Why the Next Recession Will Be the Catalyst for Depression

January 29, 2026

This is why a recession will catalyze a collapse of the credit-asset bubble-dependent economy down to its foundations.

Narrative control works by having a pat answer for every skepticism and every doubt. Boiled down, the dominant narrative holds that the Federal Reserve (central banking) and the central government have the tools to quickly reverse any dip in GDP, a.k.a. recession, and return the economy to expansion.

The unstated foundation of this narrative is that recessions are bad, as only permanent expansion is good. That this isn’t “free market capitalism” doesn’t bother anyone, because the whole point of central banking and government is to eliminate the rough edges of “free market capitalism” with the sandpaper of “state capitalism,” which creates or borrows as much money as needed to smooth over any spots of bother, a.k.a. recessions.

That recessions are essential market dynamics is not part of the narrative, which is conveniently binary: recessions bad, expansion good. Markets reflect human emotions, famously fear and greed, which manifest as debt and speculation, a.k.a. animal spirits: when we’re confident and feeding off an expansion that appears to have no limit, then we borrow more money (debt expands) and “allocate the capital” (i.e. place it at risk to reap a future gain) to increasingly risky speculative investments.

This allocation of borrowed money into speculative assets pushes the price of those assets higher, increasing the collateral to support further borrowing to fund more speculation. In this manner, debt, asset valuations, collateral and speculation all fuel one another in a seemingly endless expansion that makes every participant richer.

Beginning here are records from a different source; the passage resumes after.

/-! ## Instructions and formats -/

/-- The format and operand fields of an instruction (30_encoding.md R123–R129, R134, R142). -/
def Instr.form : Instr → Form
  | .nop => .nop
  | .ldBC_D16 d16 => .ldPair .bc d16
  | .ldIndBC_A => .storeInd .bc
  | .ldB_D8 d8 => .ldImm .b d8
  | .ldA_IndBC => .loadInd .bc
  | .ldC_D8 d8 => .ldImm .c d8
  | .ldDE_D16 d16 => .ldPair .de d16
  | .ldIndDE_A => .storeInd .de
  | .ldD_D8 d8 => .ldImm .d d8
  | .jr e8 => .jr e8
  | .ldA_IndDE => .loadInd .de
  | .ldE_D8 d8 => .ldImm .e d8
  | .jrNZ e8 => .jrCond .nz e8
  | .ldHL_D16 d16 => .ldPair .hl d16
  | .ldIndHLInc_A => .storeInd .hlInc
  | .ldH_D8 d8 => .ldImm .h d8
  | .jrZ e8 => .jrCond .z e8
  | .ldA_IndHLInc => .loadInd .hlInc
  | .ldL_D8 d8 => .ldImm .l d8
  | .jrNC e8 => .jrCond .nc e8
  | .ldSP_D16 d16 => .ldPair .sp d16
  | .ldIndHLDec_A => .storeInd .hlDec
  | .ldIndHL_D8 d8 => .ldImm .hlInd d8
  | .jrC e8 => .jrCond .c e8
  | .ldA_IndHLDec => .loadInd .hlDec
  | .ldA_D8 d8 => .ldImm .a d8
  | .ldB_B => .ld .b .b
  | .ldB_C => .ld .b .c
  | .ldB_D => .ld .b .d
  | .ldB_E => .ld .b .e
  | .ldB_H => .ld .b .h
  | .ldB_L => .ld .b .l
  | .ldB_IndHL => .ld .b .hlInd
  | .ldB_A => .ld .b .a
  | .ldC_B => .ld .c .b
  | .ldC_C => .ld .c .c
  | .ldC_D => .ld .c .d
  | .ldC_E => .ld .c .e
  | .ldC_H => .ld .c .h
  | .ldC_L => .ld .c .l
  | .ldC_IndHL => .ld .c .hlInd
  | .ldC_A => .ld .c .a
  | .ldD_B => .ld .d .b
  | .ldD_C => .ld .d .c
  | .ldD_D => .ld .d .d
  | .ldD_E => .ld .d .e
  | .ldD_H => .ld .d .h
  | .ldD_L => .ld .d .l
  | .ldD_IndHL => .ld .d .hlInd
  | .ldD_A => .ld .d .a
  | .ldE_B => .ld .e .b
  | .ldE_C => .ld .e .c
  | .ldE_D => .ld .e .d
  | .ldE_E => .ld .e .e
  | .ldE_H => .ld .e .h
  | .ldE_L => .ld .e .l
  | .ldE_IndHL => .ld .e .hlInd
  | .ldE_A => .ld .e .a
  | .ldH_B => .ld .h .b
  | .ldH_C => .ld .h .c
  | .ldH_D => .ld .h .d
  | .ldH_E => .ld .h .e
  | .ldH_H => .ld .h .h
  | .ldH_L => .ld .h .l
  | .ldH_IndHL => .ld .h .hlInd
  | .ldH_A => .ld .h .a
  | .ldL_B => .ld .l .b
  | .ldL_C => .ld .l .c
  | .ldL_D => .ld .l .d
  | .ldL_E => .ld .l .e
  | .ldL_H => .ld .l .h
  | .ldL_L => .ld .l .l
  | .ldL_IndHL => .ld .l .hlInd
  | .ldL_A => .ld .l .a
  | .ldIndHL_B => .ld .hlInd .b
  | .ldIndHL_C => .ld .hlInd .c
  | .ldIndHL_D => .ld .hlInd .d
  | .ldIndHL_E => .ld .hlInd .e
  | .ldIndHL_H => .ld .hlInd .h
  | .ldIndHL_L => .ld .hlInd .l
  | .halt => .halt
  | .ldIndHL_A => .ld .hlInd .a
  | .ldA_B => .ld .a .b
  | .ldA_C => .ld .a .c
  | .ldA_D => .ld .a .d
  | .ldA_E => .ld .a .e
  | .ldA_H => .ld .a .h
  | .ldA_L => .ld .a .l
  | .ldA_IndHL => .ld .a .hlInd
  | .ldA_A => .ld .a .a
  | .addA_B => .alu .add .b
  | .addA_C => .alu .add .c
  | .addA_D => .alu .add .d
  | .addA_E => .alu .add .e
  | .addA_H => .alu .add .h
  | .addA_L => .alu .add .l
  | .addA_IndHL => .alu .add .hlInd
  | .addA_A => .alu .add .a
  | .adcA_B => .alu .adc .b
  | .adcA_C => .alu .adc .c
  | .adcA_D => .alu .adc .d
  | .adcA_E => .alu .adc .e
  | .adcA_H => .alu .adc .h
  | .adcA_L => .alu .adc .l
  | .adcA_IndHL => .alu .adc .hlInd
  | .adcA_A => .alu .adc .a
  | .sub_B => .alu .sub .b
  | .sub_C => .alu .sub .c
  | .sub_D => .alu .sub .d
  | .sub_E => .alu .sub .e
  | .sub_H => .alu .sub .h
  | .sub_L => .alu .sub .l
  | .sub_IndHL => .alu .sub .hlInd
  | .sub_A => .alu .sub .a
  | .sbcA_B => .alu .sbc .b
  | .sbcA_C => .alu .sbc .c
  | .sbcA_D => .alu .sbc .d
  | .sbcA_E => .alu .sbc .e
  | .sbcA_H => .alu .sbc .h
  | .sbcA_L => .alu .sbc .l
  | .sbcA_IndHL => .alu .sbc .hlInd
  | .sbcA_A => .alu .sbc .a
  | .and_B => .alu .and .b
  | .and_C => .alu .and .c
  | .and_D => .alu .and .d
  | .and_E => .alu .and .e
  | .and_H => .alu .and .h
  | .and_L => .alu .and .l
  | .and_IndHL => .alu .and .hlInd
  | .and_A => .alu .and .a
  | .xor_B => .alu .xor .b
  | .xor_C => .alu .xor .c
  | .xor_D => .alu .xor .d
  | .xor_E => .alu .xor .e
  | .xor_H => .alu .xor .h
  | .xor_L => .alu .xor .l
  | .xor_IndHL => .alu .xor .hlInd
  | .xor_A => .alu .xor .a
  | .or_B => .alu .or .b
  | .or_C => .alu .or .c
  | .or_D => .alu .or .d
  | .or_E => .alu .or .e
  | .or_H => .alu .or .h
  | .or_L => .alu .or .l
  | .or_IndHL => .alu .or .hlInd
  | .or_A => .alu .or .a
  | .cp_B => .alu .cp .b
  | .cp_C => .alu .cp .c
  | .cp_D => .alu .cp .d
  | .cp_E => .alu .cp .e
  | .cp_H => .alu .cp .h
  | .cp_L => .alu .cp .l
  | .cp_IndHL => .alu .cp .hlInd
  | .cp_A => .alu .cp .a
  | .popBC => .pop .bc
  | .pushBC => .push .bc
  | .ret => .ret
  | .call a16 => .call a16
  | .popDE => .pop .de
  | .pushDE => .push .de
  | .ldhIndA8_A a8 => .storeHigh a8
  | .popHL => .pop .hl
  | .ldIndC_A => .storeHighC
  | .pushHL => .push .hl
  | .ldhA_IndA8 a8 => .loadHigh a8
  | .popAF => .pop .af
  | .ldA_IndC => .loadHighC
  | .pushAF => .push .af
  | .bit0_B => .bit 0 .b
  | .bit0_C => .bit 0 .c
  | .bit0_D => .bit 0 .d
  | .bit0_E => .bit 0 .e
  | .bit0_H => .bit 0 .h
  | .bit0_L => .bit 0 .l
  | .bit0_IndHL => .bit 0 .hlInd
  | .bit0_A => .bit 0 .a
  | .bit1_B => .bit 1 .b
  | .bit1_C => .bit 1 .c
  | .bit1_D => .bit 1 .d
  | .bit1_E => .bit 1 .e
  | .bit1_H => .bit 1 .h
  | .bit1_L => .bit 1 .l
  | .bit1_IndHL => .bit 1 .hlInd
  | .bit1_A => .bit 1 .a
  | .bit2_B => .bit 2 .b
  | .bit2_C => .bit 2 .c
  | .bit2_D => .bit 2 .d
  | .bit2_E => .bit 2 .e
  | .bit2_H => .bit 2 .h
  | .bit2_L => .bit 2 .l
  | .bit2_IndHL => .bit 2 .hlInd
  | .bit2_A => .bit 2 .a
  | .bit3_B => .bit 3 .b
  | .bit3_C => .bit 3 .c
  | .bit3_D => .bit 3 .d
  | .bit3_E => .bit 3 .e
  | .bit3_H => .bit 3 .h
  | .bit3_L => .bit 3 .l
  | .bit3_IndHL => .bit 3 .hlInd
  | .bit3_A => .bit 3 .a
  | .bit4_B => .bit 4 .b
  | .bit4_C => .bit 4 .c
  | .bit4_D => .bit 4 .d
  | .bit4_E => .bit 4 .e
  | .bit4_H => .bit 4 .h
  | .bit4_L => .bit 4 .l
  | .bit4_IndHL => .bit 4 .hlInd
  | .bit4_A => .bit 4 .a
  | .bit5_B => .bit 5 .b
  | .bit5_C => .bit 5 .c
  | .bit5_D => .bit 5 .d
  | .bit5_E => .bit 5 .e
  | .bit5_H => .bit 5 .h
  | .bit5_L => .bit 5 .l
  | .bit5_IndHL => .bit 5 .hlInd
  | .bit5_A => .bit 5 .a
  | .bit6_B => .bit 6 .b
  | .bit6_C => .bit 6 .c
  | .bit6_D => .bit 6 .d
  | .bit6_E => .bit 6 .e
  | .bit6_H => .bit 6 .h
  | .bit6_L => .bit 6 .l
  | .bit6_IndHL => .bit 6 .hlInd
  | .bit6_A => .bit 6 .a
  | .bit7_B => .bit 7 .b
  | .bit7_C => .bit 7 .c
  | .bit7_D => .bit 7 .d
  | .bit7_E => .bit 7 .e
  | .bit7_H => .bit 7 .h
  | .bit7_L => .bit 7 .l
  | .bit7_IndHL => .bit 7 .hlInd
  | .bit7_A => .bit 7 .a
  | .res0_B => .res 0 .b
  | .res0_C => .res 0 .c
  | .res0_D => .res 0 .d
  | .res0_E => .res 0 .e
  | .res0_H => .res 0 .h
  | .res0_L => .res 0 .l
  | .res0_IndHL => .res 0 .hlInd
  | .res0_A => .res 0 .a
  | .res1_B => .res 1 .b
  | .res1_C => .res 1 .c
  | .res1_D => .res 1 .d
  | .res1_E => .res 1 .e
  | .res1_H => .res 1 .h
  | .res1_L => .res 1 .l
  | .res1_IndHL => .res 1 .hlInd
  | .res1_A => .res 1 .a
  | .res2_B => .res 2 .b
  | .res2_C => .res 2 .c
  | .res2_D => .res 2 .d
  | .res2_E => .res 2 .e
  | .res2_H => .res 2 .h
  | .res2_L => .res 2 .l
  | .res2_IndHL => .res 2 .hlInd
  | .res2_A => .res 2 .a
  | .res3_B => .res 3 .b
  | .res3_C => .res 3 .c
  | .res3_D => .res 3 .d
  | .res3_E => .res 3 .e
  | .res3_H => .res 3 .h
  | .res3_L => .res 3 .l
  | .res3_IndHL => .res 3 .hlInd
  | .res3_A => .res 3 .a
  | .res4_B => .res 4 .b
  | .res4_C => .res 4 .c
  | .res4_D => .res 4 .d
  | .res4_E => .res 4 .e
  | .res4_H => .res 4 .h
  | .res4_L => .res 4 .l
  | .res4_IndHL => .res 4 .hlInd
  | .res4_A => .res 4 .a
  | .res5_B => .res 5 .b
  | .res5_C => .res 5 .c
  | .res5_D => .res 5 .d
  | .res5_E => .res 5 .e
  | .res5_H => .res 5 .h
  | .res5_L => .res 5 .l
  | .res5_IndHL => .res 5 .hlInd
  | .res5_A => .res 5 .a
  | .res6_B => .res 6 .b
  | .res6_C => .res 6 .c
  | .res6_D => .res 6 .d
  | .res6_E => .res 6 .e
  | .res6_H => .res 6 .h
  | .res6_L => .res 6 .l
  | .res6_IndHL => .res 6 .hlInd
  | .res6_A => .res 6 .a
  | .res7_B => .res 7 .b
  | .res7_C => .res 7 .c
  | .res7_D => .res 7 .d
  | .res7_E => .res 7 .e
  | .res7_H => .res 7 .h
  | .res7_L => .res 7 .l
  | .res7_IndHL => .res 7 .hlInd
  | .res7_A => .res 7 .a
  | .set0_B => .set 0 .b
  | .set0_C => .set 0 .c
  | .set0_D => .set 0 .d
  | .set0_E => .set 0 .e
  | .set0_H => .set 0 .h
  | .set0_L => .set 0 .l
  | .set0_IndHL => .set 0 .hlInd
  | .set0_A => .set 0 .a
  | .set1_B => .set 1 .b
  | .set1_C => .set 1 .c
  | .set1_D => .set 1 .d
  | .set1_E => .set 1 .e
  | .set1_H => .set 1 .h
  | .set1_L => .set 1 .l
  | .set1_IndHL => .set 1 .hlInd
  | .set1_A => .set 1 .a
  | .set2_B => .set 2 .b
  | .set2_C => .set 2 .c
  | .set2_D => .set 2 .d
  | .set2_E => .set 2 .e
  | .set2_H => .set 2 .h
  | .set2_L => .set 2 .l
  | .set2_IndHL => .set 2 .hlInd
  | .set2_A => .set 2 .a
  | .set3_B => .set 3 .b
  | .set3_C => .set 3 .c
  | .set3_D => .set 3 .d
  | .set3_E => .set 3 .e
  | .set3_H => .set 3 .h
  | .set3_L => .set 3 .l
  | .set3_IndHL => .set 3 .hlInd
  | .set3_A => .set 3 .a
  | .set4_B => .set 4 .b
  | .set4_C => .set 4 .c
  | .set4_D => .set 4 .d
  | .set4_E => .set 4 .e
  | .set4_H => .set 4 .h
  | .set4_L => .set 4 .l
  | .set4_IndHL => .set 4 .hlInd
  | .set4_A => .set 4 .a
  | .set5_B => .set 5 .b
  | .set5_C => .set 5 .c
  | .set5_D => .set 5 .d
  | .set5_E => .set 5 .e
  | .set5_H => .set 5 .h
  | .set5_L => .set 5 .l
  | .set5_IndHL => .set 5 .hlInd
  | .set5_A => .set 5 .a
  | .set6_B => .set 6 .b
  | .set6_C => .set 6 .c
  | .set6_D => .set 6 .d
  | .set6_E => .set 6 .e
  | .set6_H => .set 6 .h
  | .set6_L => .set 6 .l
  | .set6_IndHL => .set 6 .hlInd
  | .set6_A => .set 6 .a
  | .set7_B => .set 7 .b
  | .set7_C => .set 7 .c
  | .set7_D => .set 7 .d
  | .set7_E => .set 7 .e
  | .set7_H => .set 7 .h
  | .set7_L => .set 7 .l
  | .set7_IndHL => .set 7 .hlInd
  | .set7_A => .set 7 .a

/-- LD r[y],r[z] as a row of the table; the code of LD (HL),(HL) is HALT, not a load (30_encoding.md R123). -/
def loadRankRow : Rank → Rank → Option Instr
  | .b, .b => some .ldB_B
  | .b, .c => some .ldB_C
  | .b, .d => some .ldB_D
  | .b, .e => some .ldB_E
  | .b, .h => some .ldB_H
  | .b, .l => some .ldB_L
  | .b, .hlInd => some .ldB_IndHL
  | .b, .a => some .ldB_A
  | .c, .b => some .ldC_B
  | .c, .c => some .ldC_C
  | .c, .d => some .ldC_D
  | .c, .e => some .ldC_E
  | .c, .h => some .ldC_H
  | .c, .l => some .ldC_L
  | .c, .hlInd => some .ldC_IndHL
  | .c, .a => some .ldC_A
  | .d, .b => some .ldD_B
  | .d, .c => some .ldD_C
  | .d, .d => some .ldD_D
  | .d, .e => some .ldD_E
  | .d, .h => some .ldD_H
  | .d, .l => some .ldD_L
  | .d, .hlInd => some .ldD_IndHL
  | .d, .a => some .ldD_A
  | .e, .b => some .ldE_B
  | .e, .c => some .ldE_C
  | .e, .d => some .ldE_D
  | .e, .e => some .ldE_E
  | .e, .h => some .ldE_H
  | .e, .l => some .ldE_L
  | .e, .hlInd => some .ldE_IndHL
  | .e, .a => some .ldE_A
  | .h, .b => some .ldH_B
  | .h, .c => some .ldH_C
  | .h, .d => some .ldH_D
  | .h, .e => some .ldH_E
  | .h, .h => some .ldH_H
  | .h, .l => some .ldH_L
  | .h, .hlInd => some .ldH_IndHL
  | .h, .a => some .ldH_A
  | .l, .b => some .ldL_B
  | .l, .c => some .ldL_C
  | .l, .d => some .ldL_D
  | .l, .e => some .ldL_E
  | .l, .h => some .ldL_H
  | .l, .l => some .ldL_L
  | .l, .hlInd => some .ldL_IndHL
  | .l, .a => some .ldL_A
  | .hlInd, .b => some .ldIndHL_B
  | .hlInd, .c => some .ldIndHL_C
  | .hlInd, .d => some .ldIndHL_D
  | .hlInd, .e => some .ldIndHL_E
  | .hlInd, .h => some .ldIndHL_H
  | .hlInd, .l => some .ldIndHL_L
  | .hlInd, .a => some .ldIndHL_A
  | .a, .b => some .ldA_B
  | .a, .c => some .ldA_C
  | .a, .d => some .ldA_D
  | .a, .e => some .ldA_E
  | .a, .h => some .ldA_H
  | .a, .l => some .ldA_L
  | .a, .hlInd => some .ldA_IndHL
  | .a, .a => some .ldA_A
  | .hlInd, .hlInd => none

/-- The row of an ALU operation and its source rank (30_encoding.md R124). -/
def aluRow : AluOp → Rank → Instr
  | .add, .b => .addA_B
  | .add, .c => .addA_C
  | .add, .d => .addA_D
  | .add, .e => .addA_E
  | .add, .h => .addA_H
  | .add, .l => .addA_L
  | .add, .hlInd => .addA_IndHL
  | .add, .a => .addA_A
  | .adc, .b => .adcA_B
  | .adc, .c => .adcA_C
  | .adc, .d => .adcA_D
  | .adc, .e => .adcA_E
  | .adc, .h => .adcA_H
  | .adc, .l => .adcA_L
  | .adc, .hlInd => .adcA_IndHL
  | .adc, .a => .adcA_A
  | .sub, .b => .sub_B
  | .sub, .c => .sub_C
  | .sub, .d => .sub_D
  | .sub, .e => .sub_E
  | .sub, .h => .sub_H
  | .sub, .l => .sub_L
  | .sub, .hlInd => .sub_IndHL
  | .sub, .a => .sub_A
  | .sbc, .b => .sbcA_B
  | .sbc, .c => .sbcA_C
  | .sbc, .d => .sbcA_D
  | .sbc, .e => .sbcA_E
  | .sbc, .h => .sbcA_H
  | .sbc, .l => .sbcA_L
  | .sbc, .hlInd => .sbcA_IndHL
  | .sbc, .a => .sbcA_A
  | .and, .b => .and_B
  | .and, .c => .and_C
  | .and, .d => .and_D
  | .and, .e => .and_E
  | .and, .h => .and_H
  | .and, .l => .and_L
  | .and, .hlInd => .and_IndHL
  | .and, .a => .and_A
  | .xor, .b => .xor_B
  | .xor, .c => .xor_C
  | .xor, .d => .xor_D
  | .xor, .e => .xor_E
  | .xor, .h => .xor_H
  | .xor, .l => .xor_L
  | .xor, .hlInd => .xor_IndHL
  | .xor, .a => .xor_A
  | .or, .b => .or_B
  | .or, .c => .or_C
  | .or, .d => .or_D
  | .or, .e => .or_E
  | .or, .h => .or_H
  | .or, .l => .or_L
  | .or, .hlInd => .or_IndHL
  | .or, .a => .or_A
  | .cp, .b => .cp_B
  | .cp, .c => .cp_C
  | .cp, .d => .cp_D
  | .cp, .e => .cp_E
  | .cp, .h => .cp_H
  | .cp, .l => .cp_L
  | .cp, .hlInd => .cp_IndHL
  | .cp, .a => .cp_A
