-- ==== Sys2Proof/Machine/Control.lean ====
section
/-! DEFINITION. NOP, HALT and the control transfers (43_control.md): the shared operations, then one meaning for each instruction. -/

namespace Sys2Proof.Machine

/-- NOP (43_control.md R215). -/
def nop (s : State) : Host.Outcome State Fault Refusal := .next s

/-- HALT (43_control.md R216). -/
def halt (s : State) : Host.Outcome State Fault Refusal := .next { s with status := .halted }

/-- The target of a relative jump, from the PC after the displacement byte (30_encoding.md R133). -/
def relativeTarget (e8 : Byte) (s : State) : Addr := s.regs.pc + displacement e8

/-- JR e8 (43_control.md R218); e8 is already fetched (log entry 7). -/
def jumpRelative (e8 : Byte) (s : State) : Host.Outcome State Fault Refusal :=
  .next (jump (relativeTarget e8 s) s)

/-- JR cc,e8 (43_control.md R219–R222). -/
def jumpRelativeIf (cc : Cond) (e8 : Byte) (s : State) : Host.Outcome State Fault Refusal :=
  if condHolds cc s.regs.flags then .next (jump (relativeTarget e8 s) s) else .next s

/-- CALL a16: push the address after the CALL, then set PC, without the jump's hook (43_control.md R223). -/
def call (a16 : Addr) (s : State) : Host.Outcome State Fault Refusal :=
  ((push s.regs.pc s).bind fun _ s => .ok () (s.setPc a16)).outcome

/-- RET (43_control.md R224). -/
def ret (s : State) : Host.Outcome State Fault Refusal :=
  ((pop s).bind fun t s => .ok () (jump t s)).outcome

/-! ## One meaning for each instruction -/

/-- NOP (43_control.md R215). -/
def execNop (s : State) : Host.Outcome State Fault Refusal := nop s

/-- JR e8 (43_control.md R218). -/
def execJr (e8 : Byte) (s : State) : Host.Outcome State Fault Refusal := jumpRelative e8 s

/-- JR NZ,e8 (43_control.md R219). -/
def execJrNZ (e8 : Byte) (s : State) : Host.Outcome State Fault Refusal := jumpRelativeIf .nz e8 s

/-- JR Z,e8 (43_control.md R220). -/
def execJrZ (e8 : Byte) (s : State) : Host.Outcome State Fault Refusal := jumpRelativeIf .z e8 s

/-- JR NC,e8 (43_control.md R221). -/
def execJrNC (e8 : Byte) (s : State) : Host.Outcome State Fault Refusal := jumpRelativeIf .nc e8 s

/-- JR C,e8 (43_control.md R222). -/
def execJrC (e8 : Byte) (s : State) : Host.Outcome State Fault Refusal := jumpRelativeIf .c e8 s

/-- HALT (43_control.md R216). -/
def execHalt (s : State) : Host.Outcome State Fault Refusal := halt s

/-- RET (43_control.md R224). -/
def execRet (s : State) : Host.Outcome State Fault Refusal := ret s

/-- CALL a16 (43_control.md R223). -/
def execCall (a16 : Addr) (s : State) : Host.Outcome State Fault Refusal := call a16 s

end Sys2Proof.Machine
end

This pyramiding of debt and “wealth” generates two self-liquidating dynamics: interest and risk. All debt comes with interest, the compensation due those who put their money at risk by lending it to the borrower. This debt service rises as debt expands, and also as risk increases: the riskier the speculation and the borrower, the higher the interest rate paid by the borrower.

Central banks can play games to reduce interest rates even as risk and interest payment rise, but since central banks own only a fraction of the total outstanding debt, their ability to “corner the market” is nil.

Their gaming the system to enable further expansion of debt and speculation functions not by actually buying up the majority of the new debt, it functions as a signal: the Federal Reserve has our back, they will bail out / recapitalize any lender losses while suppressing interest rates below what the unfettered market would demand, and so the pyramiding of debt, speculation and “wealth” can continue, apparently indefinitely.

But signaling has intrinsic limits, for it doesn’t increase the income needed to service additional debt or guarantee speculations will pay off. These are the Achilles Heels of the central banking perpetual motion machine: for the vast majority of borrowers, both private and public, income doesn’t automatically increase as debt increases. Income is influenced by market factors (supply and demand), technologies, state interventions (subsidies, stimulus spending, etc.) and the expansion or contraction of debt, interest rates and speculative investments.

In the total-economy context, what matters are total factor productivity gains and the distribution of those gains to wage earners, enterprises, owners of assets and the state, which collects taxes from all three of the private-sector classes. This distribution changes with social, political and financial tides.

The past 50 years have seen productivity gains flow to capital (corporations and owners of assets) at the expense of wage-earners. This means households and small businesses must service debt from a shrinking share of the economy. As a result, borrowing more becomes increasingly risky for both borrower and lender.

As more of the output goes to corporations and owners of assets, their collateral, income and creditworthiness rise, meaning they can borrow more at lower rates of interest than wage earners and small enterprises. The more they can borrow, the more they can own and the more they can earn.

These are the core engines of extreme wealth and income inequality. The rich get richer because they have the means to borrow more income-generating assets at lower rates than wage earners. And unlike wages, this asset-generated income rises as assets increasing in value support additional borrowing as they serve as collateral.

On the most fundamental level, if economic expansion no longer increases the income of household borrowers enough to service more debt, the entire structure of expanding debt, collateral and speculation is destabilized. Ultimately, assets generate income from either 1) issuing more debt, 2) investing more in risk assets or 3) consumer spending. All three are interconnected, i.e. tightly bound, as any decline in the expansion of debt, investing or spending eventually bleeds through to reduced ability to service more debt and the end of the expansion of debt.

Since debt is inherently risky–borrowers can default, i.e. stop paying interest and principal on the debt–then depending on expanding debt for economic expansion is also increasing risk, especially if household earnings are stagnating while debt and interest payments are increasing.